Вздрогнул Михр-Бидад. Испуганно переглянулись телохранители. Стиснули зубы сакские вожди. Томруз медленно подняла голову:
- Отдыхайте. Я подумаю. Ответ получите завтра.
...Наступила ночь. В пустыне было черным-черно, как всегда в эту пору, когда на барханы только что опустилась темнота, луна еще не взошла и звезды не разгорелись в полную силу.
Свита Михр-Бидада уснула. Он сидел у порога шатра и думал. Про жизнь. Про разное. Про себя и Томруз. Несчастная женщина. Он представил свою мать. Каково было бы ей, если б саки заточили в темницу Михр-Бидада?.. Все люди - и саки, и персы. Всем одинаково больно и трудно лишаться родных. Почему же люди вечно грызутся между собой?
По песку разлился желтоватый свет.
"Луна всходит", - догадался Михр-Бидад.
И тут по сердцу молодого посла больно ударил странный звук.
Он начался с чуть слышного визга. Вылился в глухой стон, похожий на мучительный вздох. Потом, набирая силу, медленно и плавно, с упругой дрожью, заскользил кверху, перешел в долгий рыдающий вопль, постепенно снизился, сгустился, затих и замер в пустоте.
Михр-Бидад вскочил и побежал от шатра.
Перед ним, в широкой низине у подножья холма, виднелась черной грудой валунов толпа спешенных саков. Кочевники, плотно примкнув друг к другу, сидели на песке, выставив кверху короткие копья. Они не разговаривали и не шевелились.
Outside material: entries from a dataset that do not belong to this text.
/-- Each answer ends with one response, of the operation's number and of one of its statuses. -/
theorem Answer.last_response {i : Instr} {s t : State} (h : Answer i s t) :
    ∃ ws, t.trace.getLast? = some (.rsp ws) ∧ responseStatus ws ∈ ownStatuses i ∧
      (ws.headD 0).extractLsb' 28 4 = (operationOf i).code := by
  cases h with
  | @error e status =>
    refine ⟨errorFrame (operationOf i).code e, getLast?_response _ [] _, ?_, op_responseWord _ _ _⟩
    rwa [responseStatus_errorFrame]
  | @ok u out info second written before =>
    refine ⟨responseWord (operationOf i).code statusOk info :: second.toList, getLast?_response _ out _, ?_,
      op_responseWord _ _ _⟩
    rw [responseStatus_ok]
    exact zero_mem_ownStatuses i

/-- A header with a 1 in the nibble `Z` has a reserved bit set, whatever its operation (30_encoding R51). -/
theorem nibble_reserved (op : Opcode) : (op.code ++ (1#4 ++ 0#24) : Word) &&& op.reservedHeaderBits ≠ 0 := by
  cases op <;> decide

/-- Settles O17: each answer ends with a response of the operation, and every OP refuses a 1 in the nibble `Z`. -/
theorem statusesPerOperation : Obligations.StatusesPerOperation := by
  refine ⟨fun i s t hi h => ?_, fun cfg c hc => ?_⟩
  · obtain ⟨ws, hlast, hstatus, hop⟩ := (answer_of_exec hi h).last_response
    obtain ⟨operands, rest, hencode⟩ := encode_eq_header hi
    exact ⟨ws, _, rest, hlast, hstatus, hencode, hop.trans (opField_header _ operands).symm⟩
  · obtain ⟨op, hop⟩ := Option.isSome_iff_exists.1 ((opcodeOf_isSome_iff c).2 hc)
    obtain rfl := code_of_opcodeOf hop
    exact decodeFrame_of_reservedHeader cfg (extract_high op.code (1#4 ++ 0#24)) (nibble_reserved op)

/-- An answer with a status other than OK changes the trace alone (60_exceptions R152). -/
theorem Answer.eq_of_status_ne_zero {i : Instr} {s t : State} (h : Answer i s t) :
    ∃ ws, t.trace.getLast? = some (.rsp ws) ∧
      (responseStatus ws ≠ 0 → t = { s with trace := s.trace ++ [.rsp ws] }) := by
  cases h with
  | error status => exact ⟨_, getLast?_response _ [] _, fun _ => rfl⟩
  | ok written before => exact ⟨_, getLast?_response _ _ _, fun hne => absurd (responseStatus_ok _ _ _) hne⟩

/-! ### The writes of each operation (10_state R24; 20_memory R34) -/

/-- Settles O18: an error writes nothing, and the four writes are those of the table. -/
theorem onlyFourOperationsWriteState : Obligations.OnlyFourOperationsWriteState := by
  intro i s t hi h
  rcases answer_of_exec hi h with status | ⟨written, before⟩
  · cases i <;> simp
  · cases written with
    | loadEvents _ => exact ⟨rfl, rfl⟩
    | loadCommands _ => exact ⟨rfl, rfl, rfl⟩
    | setHandler _ => exact ⟨rfl, rfl, rfl, fun n' hne => hregRead_hregWrite_other s.hreg _ n' _ hne⟩
    | setDefaultHandler => exact ⟨rfl, rfl, rfl⟩
    | nothing => cases i <;> simp

/-- Writing a slot twice is writing it once. -/
theorem hregWrite_hregWrite_same (h : List (NameId × Token)) (n : NameId) (t : Token) :
    hregWrite (hregWrite h n t) n t = hregWrite h n t := by
  induction h with
  | nil => simp [hregWrite]
  | cons kt rest ih =>
    obtain ⟨k, u⟩ := kt
    by_cases hlt : n < k
    · simp [hregWrite, hlt]
    · by_cases heq : n = k
      · simp [hregWrite, heq]
      · simp [hregWrite, hlt, heq, ih]

/-- Settles O22, operation by operation. -/
theorem stateWritersAreIdempotent : Obligations.StateWritersAreIdempotent := by
  rintro i s t u (⟨es, rfl⟩ | ⟨cs, rfl⟩ | ⟨n, k, rfl⟩ | ⟨k, rfl⟩) ht hu
  · cases hc : checkedPatterns (es.map EventSpec.mask) with
    | error e =>
      obtain rfl := Host.Outcome.next.inj ((execLoadEvents_of_error hc t).symm.trans hu)
      exact ⟨rfl, rfl, rfl, rfl⟩
    | ok ps =>
      obtain rfl := Host.Outcome.next.inj ((execLoadEvents_of_ok hc s).symm.trans ht)
      obtain rfl := Host.Outcome.next.inj ((execLoadEvents_of_ok hc _).symm.trans hu)
      exact ⟨rfl, rfl, rfl, rfl⟩
  · cases hc : checkedPatterns (cs.map CommandSpec.mask) with
    | error e =>
      obtain rfl := Host.Outcome.next.inj ((execLoadCommands_of_error hc t).symm.trans hu)
      exact ⟨rfl, rfl, rfl, rfl⟩
    | ok ps =>
      obtain rfl := Host.Outcome.next.inj ((execLoadCommands_of_ok hc s).symm.trans ht)
      obtain rfl := Host.Outcome.next.inj ((execLoadCommands_of_ok hc _).symm.trans hu)
      exact ⟨rfl, rfl, rfl, rfl⟩
  · rcases execSetHandler_cases n k t with ⟨hnamed, hexec⟩ | ⟨-, hexec⟩
    · obtain rfl := Host.Outcome.next.inj (hexec.symm.trans hu)
      rcases execSetHandler_cases n k s with ⟨-, hfirst⟩ | ⟨hunknown, hfirst⟩
      · obtain rfl := Host.Outcome.next.inj (hfirst.symm.trans ht)
        exact ⟨rfl, rfl, hregWrite_hregWrite_same s.hreg n k, rfl⟩
      · obtain rfl := Host.Outcome.next.inj (hfirst.symm.trans ht)
        exact absurd (hnamed.symm.trans hunknown) (by decide)
    · obtain rfl := Host.Outcome.next.inj (hexec.symm.trans hu)
      exact ⟨rfl, rfl, rfl, rfl⟩
  · obtain rfl := Host.Outcome.next.inj ((setDefaultHandlerIsUnconditional s k).symm.trans ht)
    obtain rfl := Host.Outcome.next.inj ((setDefaultHandlerIsUnconditional _ k).symm.trans hu)
    exact ⟨rfl, rfl, rfl, rfl⟩

end Sys2Proof.Machine
end

section
/-! PROOFS. Family other, the steps: what a step can do (20_memory R37, 60_exceptions R150, 70_reset_and_hazards R163),
the invariants that every step keeps (10_state R18, R20, R22), and what the reset state answers (R26). -/

namespace Sys2Proof.Machine

/-! ### One lemma per kind of input -/

theorem step_of_pending_nil {s : State} (h : s.pending = []) : step s = .next s := by
  simp only [step, fetch, h]

section
variable {s : State} {rest : List Input}

theorem step_of_instr {input : Input} {i : Instr} (hp : s.pending = input :: rest)
    (hi : decodeInput s.cfg input = .instr i) : step s = exec i { s with pending := rest } := by
  simp only [step, fetch, hp, hi]

theorem step_of_illegal {ws : List Word} {c : IllegalCause} (hp : s.pending = .frame ws :: rest)
    (hc : decodeFrame s.cfg ws = .error c) :
    step s = raise (echoedOp ws) (.illegalRequest c) { s with pending := rest } := by
  simp only [step, fetch, hp, decodeInput, hc]

theorem step_of_rst (hp : s.pending = .rst :: rest) : step s = .next (resetState { s with pending := rest }) := by
  simp only [step, fetch, hp, decodeInput]

end

/-- Settles O3: the two lemmas on a decoded input and on no input. -/
theorem stepRunsDecodedInstruction : Obligations.StepRunsDecodedInstruction :=
  ⟨fun _ _ _ _ hp hi => step_of_instr hp hi, fun _ hp => step_of_pending_nil hp⟩

/-- The response to a frame that spells no operation (30_encoding R66, R70). -/
theorem errorFrame_illegalRequest (ws : List Word) (c : IllegalCause) :
    errorFrame (echoedOp ws) (.illegalRequest c) =
      [responseWord (echoedOp ws) 15 (0#16 ++ causeCode c)] := rfl

/-- Settles O4: the frame is taken and refused by the one way an error is taken. -/
theorem illegalFrameAnsweredOnly : Obligations.IllegalFrameAnsweredOnly := by
  intro s ws rest c hp hc
  rw [step_of_illegal hp hc, raise_eq, errorFrame_illegalRequest]
  cases ws <;> cases c <;> rfl

/-- What a step that takes an input can do: run the instruction it decodes to, refuse a frame, or reset. -/
theorem step_cases {s t : State} {input : Input} {rest : List Input} (hp : s.pending = input :: rest)
    (h : step s = .next t) :
    (∃ i, decodeInput s.cfg input = .instr i ∧ exec i { s with pending := rest } = .next t) ∨
      (∃ op c, t = emit (.rsp (errorFrame op (.illegalRequest c))) { s with pending := rest }) ∨
      t = resetState { s with pending := rest } := by
  cases hd : decodeInput s.cfg input with
  | instr i => exact .inl ⟨i, rfl, (step_of_instr hp hd).symm.trans h⟩
  | illegal op c =>
    simp only [step, fetch, hp, hd] at h
    exact .inr (.inl ⟨op, c, (Host.Outcome.next.inj h).symm⟩)
  | reset =>
    simp only [step, fetch, hp, hd] at h
    exact .inr (.inr (Host.Outcome.next.inj h).symm)
  | noWireCommand b =>
    simp only [step, fetch, hp, hd] at h
    cases h

/-- What every instruction keeps, a wire row's too: the capacities, the later inputs and the outputs so far. -/
theorem exec_ports {i : Instr} {s t : State} (h : exec i s = .next t) :
    t.cfg = s.cfg ∧ t.pending = s.pending ∧ ∃ out, t.trace = s.trace ++ out := by
  obtain ⟨j, hj, hsame⟩ := exists_operation i
  rw [hsame] at h
  rcases answer_of_exec hj h with status | ⟨written, before⟩
  · exact ⟨rfl, rfl, _, rfl⟩
  · obtain ⟨hcfg, hpending⟩ := written.ports_eq
    exact ⟨hcfg, hpending, _, rfl⟩

/-- Settles O21: whatever the step does, it works on the state with the oldest input taken. -/
theorem stepsTakeInputsInOrder : Obligations.StepsTakeInputsInOrder := by
  intro s t input rest hp h
  rcases step_cases hp h with ⟨i, -, hexec⟩ | ⟨op, c, rfl⟩ | rfl
  · obtain ⟨hcfg, hpending, out, htrace⟩ := exec_ports hexec
    exact ⟨hpending, hcfg, out, htrace⟩
  · exact ⟨rfl, rfl, _, rfl⟩
  · exact ⟨rfl, rfl, [], (List.append_nil _).symm⟩

/-- Settles O16: an operation that does not answer OK changes the trace alone, and so does a refused frame. -/
theorem errorChangesNothingButTrace : Obligations.ErrorChangesNothingButTrace := by
  refine ⟨fun i s t hi h => (answer_of_exec hi h).eq_of_status_ne_zero, fun s t ws rest c hp hc h => ?_⟩
  obtain rfl := Host.Outcome.next.inj ((step_of_illegal hp hc).symm.trans h)
  exact ⟨_, responseStatus_errorFrame (echoedOp ws) (.illegalRequest c), rfl⟩

/-- A load of entries whose list fails the validation with a status answers that status and changes nothing else. -/
theorem exec_loads_of_error {ms : List MaskWord} {status : BitVec 4}
    (h : ∃ e, errorStatus e = status ∧ checkedPatterns ms = .error e) (s : State) :
    (∀ es : List EventSpec, es.map EventSpec.mask = ms → ∃ ws, responseStatus ws = status ∧
      exec (.loadEvents es) s = .next { s with trace := s.trace ++ [.rsp ws] }) ∧
    ∀ cs : List CommandSpec, cs.map CommandSpec.mask = ms → ∃ ws, responseStatus ws = status ∧
      exec (.loadCommands cs) s = .next { s with trace := s.trace ++ [.rsp ws] } := by
  obtain ⟨e, rfl, he⟩ := h
  constructor
  · rintro es rfl
    exact ⟨_, responseStatus_errorFrame _ e, execLoadEvents_of_error he s⟩
  · rintro cs rfl
    exact ⟨_, responseStatus_errorFrame _ e, execLoadCommands_of_error he s⟩

/-- A list of entries with an invalid mask fails the validation with status 1 (`mask` is the entry's mask field). -/
theorem checkedPatterns_map_of_invalid {α : Type} (mask : α → MaskWord) {es : List α}
    (h : ∃ e ∈ es, ¬ValidMask (mask e)) : ∃ e, errorStatus e = 1 ∧ checkedPatterns (es.map mask) = .error e := by
  obtain ⟨e, he, hinvalid⟩ := h
  exact checkedPatterns_of_invalid ⟨mask e, List.mem_map_of_mem he, hinvalid⟩

/-- A list of entries of which two claim a common byte fails the validation with status 2. -/
theorem checkedPatterns_map_of_not_disjointRanges {α : Type} (mask : α → MaskWord) {es : List α}
    (hv : ∀ e ∈ es, ValidMask (mask e)) (hd : ¬es.Pairwise fun e e' => DisjointRanges (mask e) (mask e')) :
    ∃ e, errorStatus e = 2 ∧ checkedPatterns (es.map mask) = .error e :=
  checkedPatterns_of_not_disjointRanges (List.forall_mem_map.2 hv) (mt List.pairwise_map.1 hd)

/-- Settles O39: both loads validate their masks with one function, and a refused frame is no load. -/
theorem refusedLoadChangesNothing : Obligations.RefusedLoadChangesNothing :=
  ⟨fun s es =>
      ⟨fun h => (exec_loads_of_error (checkedPatterns_map_of_invalid EventSpec.mask h) s).1 es rfl,
        fun hv hd => (exec_loads_of_error (checkedPatterns_map_of_not_disjointRanges EventSpec.mask hv hd) s).1 es rfl⟩,
    fun s cs =>
      ⟨fun h => (exec_loads_of_error (checkedPatterns_map_of_invalid CommandSpec.mask h) s).2 cs rfl,
        fun hv hd =>
          (exec_loads_of_error (checkedPatterns_map_of_not_disjointRanges CommandSpec.mask hv hd) s).2 cs rfl⟩,
    fun _ ws _ c hp hc =>
      ⟨_, responseStatus_errorFrame (echoedOp ws) (.illegalRequest c), step_of_illegal hp hc⟩⟩

/-! ### The invariants (10_state R18, R20, R22) -/

/-- Settles O12: every table is empty. -/
theorem resetIsGood : Obligations.ResetIsGood := by
  have hgood : ∀ cfg : Params, State.Good { State.reset with cfg := cfg } := fun cfg =>
    ⟨⟨Nat.zero_le _, fun e he => absurd he List.not_mem_nil, rfl⟩,
      ⟨Nat.zero_le _, fun c hc => absurd hc List.not_mem_nil, rfl, List.nodup_nil⟩,
      ⟨fun n hn => absurd rfl hn, rfl⟩⟩
  exact ⟨hgood Params.suggested, hgood⟩

section
variable {s t : State}

theorem EventCatalogGood.congr (h : EventCatalogGood s) (hcfg : t.cfg = s.cfg) (hev : t.ev = s.ev) :
    EventCatalogGood t := by
  obtain ⟨within, derived, noOverlap⟩ := h
  refine ⟨?_, hev ▸ derived, hev ▸ noOverlap⟩
  rwa [State.evCount, hev, hcfg]

theorem CommandCatalogGood.congr (h : CommandCatalogGood s) (hcfg : t.cfg = s.cfg) (hcmd : t.cmd = s.cmd) :
    CommandCatalogGood t := by
  obtain ⟨within, derived, noOverlap, uniqueNames⟩ := h
  refine ⟨?_, hcmd ▸ derived, hcmd ▸ noOverlap, hcmd ▸ uniqueNames⟩
  rwa [State.cmdCount, hcmd, hcfg]

theorem RegistryGood.congr (h : RegistryGood s) (hev : t.ev = s.ev) (hhreg : t.hreg = s.hreg) : RegistryGood t := by
  obtain ⟨registered, canonical⟩ := h
  refine ⟨fun n hn => ?_, hhreg ▸ canonical⟩
  rw [eventNamed_congr hev]
  exact registered n (hhreg ▸ hn)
- Что это было? - шепотом спросил Михр-Бидад.
Один из саков протянул руку в сторону холма - довольно крутого, с песком по склонам и с зубчатой оголенной вершиной.
Прямо над вершиной, в мареве ядовито-зеленого сияния, зловеще всходила луна - огромная, круглая, в красноватых пятнах, как медный щит, забрызганный кровью.
На медном щите луны, сливаясь в один черный силуэт, как бы нанесенный чернью, отчеканились четко очертания скалистого выступа и двух неподвижных существ, занимавших выступ. Сверху, сгорбив спину, упираясь локтями в колени и опустив лицо на ладони, сидела женщина с распущенными волосами, Чуть ниже по склону, у ног женщины, спиною к ней, вытянув шею и запрокинув голову к небу, приютилась большая собака.
До слуха Михр-Бидада вновь донеслись визг и приглушенные всхлипывания, и тут же к небу, холодеющему в лучах все ярче разгоравшихся звезд, опять взлетел громкий, на всю пустыню, надрывистый вой.
- Что это?! - Михр-Бидад схватился за голову. - Что?
- Тихо, не кричи, - остановил его сак. И пояснил угрюмо: - Собака плачет.
- Собака? - Михр-Бидад облегченно перевел дыхание. - Но почему она... так жутко?
- Щенка украли.
- Кто?
- Пятнистая смерть.
Опять он слышит об этой диковинной "смерти".
- Какая такая Пятнистая смерть?
Сак помолчал, потом сказал нехотя:
- "Черная родинка". Пустынная рысь.
Михр-Бидад подумал: видимо, все, что связано с враждой, убийством, кровью, саки называют Пятнистой смертью.
Вновь над пустыней раскатился дрожащий вопль.
То был голос самой природы, потерявшей созданное ею живое существо.
То был голос тысяч и тысяч матерей, долетающий из глубин туманных веков от лесных логовищ, от сумрачных пещер, от заснеженных круч, от первобытных костров - голос безутешных матерей, оплакивающих детей.
Страшное оно, должно быть, материнское горе, если в рыданиях разумного существа - плачущей в голос женщины звучит животный стон ее четвероногих, диких сестер, а надрывистый вой убитых тоской собак, волчиц, шакалов пронизан невыносимой человеческой болью.
Всю ночь плакала собака.
Всю ночь неподвижно сидела женщина с распущенными волосами на вершине холма.
Всю ночь не смыкал воспаленных глаз Михр-Бидад. Он не мог найти себе места. Уходил в шатер, возвращался к подножью холма, бегал по барханам, потрясая кулаками. Стонал, ругался, плакал отчаянно, как собака на холме.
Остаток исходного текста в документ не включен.